ACTION ITEM :: Return only the lines from the one containing "theorem swipeNoop_builder (d" to the end of the material, with each one exactly as it appears.

DATA SUPPLIED ::
@[simp] theorem raise_highest (e : ErrCode) (s : State) :
    (raise e s).highest = s.highest := rfl

@[simp] theorem raise_ready (e : ErrCode) (s : State) :
    (raise e s).status.ready = s.status.ready := rfl

@[simp] theorem raise_fault (e : ErrCode) (s : State) :
    (raise e s).status.fault = faultAfter e s.status.fault := rfl

@[simp] theorem raise_changed (e : ErrCode) (s : State) :
    (raise e s).status.changed = s.status.changed := rfl

@[simp] theorem raise_inserted (e : ErrCode) (s : State) :
    (raise e s).status.inserted = s.status.inserted := rfl

@[simp] theorem raise_defaulted (e : ErrCode) (s : State) :
    (raise e s).status.defaulted = s.status.defaulted := rfl

@[simp] theorem raise_lastDir (e : ErrCode) (s : State) :
    (raise e s).status.lastDir = s.status.lastDir := rfl

@[simp] theorem raise_lastErr (e : ErrCode) (s : State) :
    (raise e s).status.lastErr = e := rfl

@[simp] theorem raise_insPos (e : ErrCode) (s : State) :
    (raise e s).status.insPos = s.status.insPos := rfl

@[simp] theorem raise_edgeMask (e : ErrCode) (s : State) :
    (raise e s).status.edgeMask = s.status.edgeMask := rfl

@[simp] theorem raise_lut (e : ErrCode) (s : State) :
    (raise e s).lut = s.lut := rfl

@[simp] theorem raise_builder (e : ErrCode) (s : State) :
    (raise e s).builder = s.builder := rfl

@[simp] theorem raise_port (e : ErrCode) (s : State) :
    (raise e s).port = .respond e 0 := rfl

@[simp] theorem raise_inputs (e : ErrCode) (s : State) :
    (raise e s).inputs = s.inputs := rfl

@[simp] theorem raise_epoch (e : ErrCode) (s : State) :
    (raise e s).epoch = s.epoch := rfl

/-! ### `loadBoard`: the board, HIGHEST and the move report (R183) -/

@[simp] theorem loadBoard_board (v : Board) (s : State) :
    (loadBoard v s).board = v := rfl

@[simp] theorem loadBoard_highest (v : Board) (s : State) :
    (loadBoard v s).highest = maxnib v := rfl

@[simp] theorem loadBoard_ready (v : Board) (s : State) :
    (loadBoard v s).status.ready = s.status.ready := rfl

@[simp] theorem loadBoard_fault (v : Board) (s : State) :
    (loadBoard v s).status.fault = s.status.fault := rfl

@[simp] theorem loadBoard_changed (v : Board) (s : State) :
    (loadBoard v s).status.changed = false := rfl

@[simp] theorem loadBoard_inserted (v : Board) (s : State) :
    (loadBoard v s).status.inserted = false := rfl

@[simp] theorem loadBoard_defaulted (v : Board) (s : State) :
    (loadBoard v s).status.defaulted = false := rfl

@[simp] theorem loadBoard_lastDir (v : Board) (s : State) :
    (loadBoard v s).status.lastDir = .left := rfl

@[simp] theorem loadBoard_lastErr (v : Board) (s : State) :
    (loadBoard v s).status.lastErr = s.status.lastErr := rfl

@[simp] theorem loadBoard_insPos (v : Board) (s : State) :
    (loadBoard v s).status.insPos = 0 := rfl

@[simp] theorem loadBoard_edgeMask (v : Board) (s : State) :
    (loadBoard v s).status.edgeMask = 0 := rfl

@[simp] theorem loadBoard_lut (v : Board) (s : State) :
    (loadBoard v s).lut = s.lut := rfl

@[simp] theorem loadBoard_builder (v : Board) (s : State) :
    (loadBoard v s).builder = s.builder := rfl

@[simp] theorem loadBoard_port (v : Board) (s : State) :
    (loadBoard v s).port = s.port := rfl

@[simp] theorem loadBoard_inputs (v : Board) (s : State) :
    (loadBoard v s).inputs = s.inputs := rfl

@[simp] theorem loadBoard_epoch (v : Board) (s : State) :
    (loadBoard v s).epoch = s.epoch := rfl

/-! ### `swipeNoop`: the move report, LAST_ERR and the port (R193) -/

@[simp] theorem swipeNoop_board (d : Dir) (s : State) :
    (swipeNoop d s).board = s.board := rfl

@[simp] theorem swipeNoop_highest (d : Dir) (s : State) :
    (swipeNoop d s).highest = s.highest := rfl

@[simp] theorem swipeNoop_ready (d : Dir) (s : State) :
    (swipeNoop d s).status.ready = s.status.ready := rfl

@[simp] theorem swipeNoop_fault (d : Dir) (s : State) :
    (swipeNoop d s).status.fault = s.status.fault := rfl

@[simp] theorem swipeNoop_changed (d : Dir) (s : State) :
    (swipeNoop d s).status.changed = false := rfl

@[simp] theorem swipeNoop_inserted (d : Dir) (s : State) :
    (swipeNoop d s).status.inserted = false := rfl

@[simp] theorem swipeNoop_defaulted (d : Dir) (s : State) :
    (swipeNoop d s).status.defaulted = false := rfl

@[simp] theorem swipeNoop_lastDir (d : Dir) (s : State) :
    (swipeNoop d s).status.lastDir = d := rfl

@[simp] theorem swipeNoop_lastErr (d : Dir) (s : State) :
    (swipeNoop d s).status.lastErr = .ok := rfl

@[simp] theorem swipeNoop_insPos (d : Dir) (s : State) :
    (swipeNoop d s).status.insPos = 0 := rfl

@[simp] theorem swipeNoop_edgeMask (d : Dir) (s : State) :
    (swipeNoop d s).status.edgeMask = 0 := rfl

@[simp] theorem swipeNoop_lut (d : Dir) (s : State) :
    (swipeNoop d s).lut = s.lut := rfl

@[simp] theorem swipeNoop_builder (d : Dir) (s : State) :
    (swipeNoop d s).builder = s.builder := rfl

@[simp] theorem swipeNoop_port (d : Dir) (s : State) :
    (swipeNoop d s).port = .respond .ok s.board := rfl

@[simp] theorem swipeNoop_inputs (d : Dir) (s : State) :
    (swipeNoop d s).inputs = s.inputs := rfl

@[simp] theorem swipeNoop_epoch (d : Dir) (s : State) :
    (swipeNoop d s).epoch = s.epoch := rfl

/-! ### `swipeCommit`: BOARD, HIGHEST, the move report, LAST_ERR and the port (R194-R198) -/

@[simp] theorem swipeCommit_board (d : Dir) (t : Code) (r : Sel) (c : Board) (s : State) :
    (swipeCommit d t r c s).board = (insertTile d t r c).board := rfl

@[simp] theorem swipeCommit_highest (d : Dir) (t : Code) (r : Sel) (c : Board) (s : State) :
    (swipeCommit d t r c s).highest = maxCode s.highest (maxnib (insertTile d t r c).board) := rfl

RESULT ::
@[simp] theorem swipeNoop_builder (d : Dir) (s : State) :
    (swipeNoop d s).builder = s.builder := rfl

@[simp] theorem swipeNoop_port (d : Dir) (s : State) :
    (swipeNoop d s).port = .respond .ok s.board := rfl

@[simp] theorem swipeNoop_inputs (d : Dir) (s : State) :
    (swipeNoop d s).inputs = s.inputs := rfl

@[simp] theorem swipeNoop_epoch (d : Dir) (s : State) :
    (swipeNoop d s).epoch = s.epoch := rfl

/-! ### `swipeCommit`: BOARD, HIGHEST, the move report, LAST_ERR and the port (R194-R198) -/

@[simp] theorem swipeCommit_board (d : Dir) (t : Code) (r : Sel) (c : Board) (s : State) :
    (swipeCommit d t r c s).board = (insertTile d t r c).board := rfl

@[simp] theorem swipeCommit_highest (d : Dir) (t : Code) (r : Sel) (c : Board) (s : State) :
    (swipeCommit d t r c s).highest = maxCode s.highest (maxnib (insertTile d t r c).board) := rfl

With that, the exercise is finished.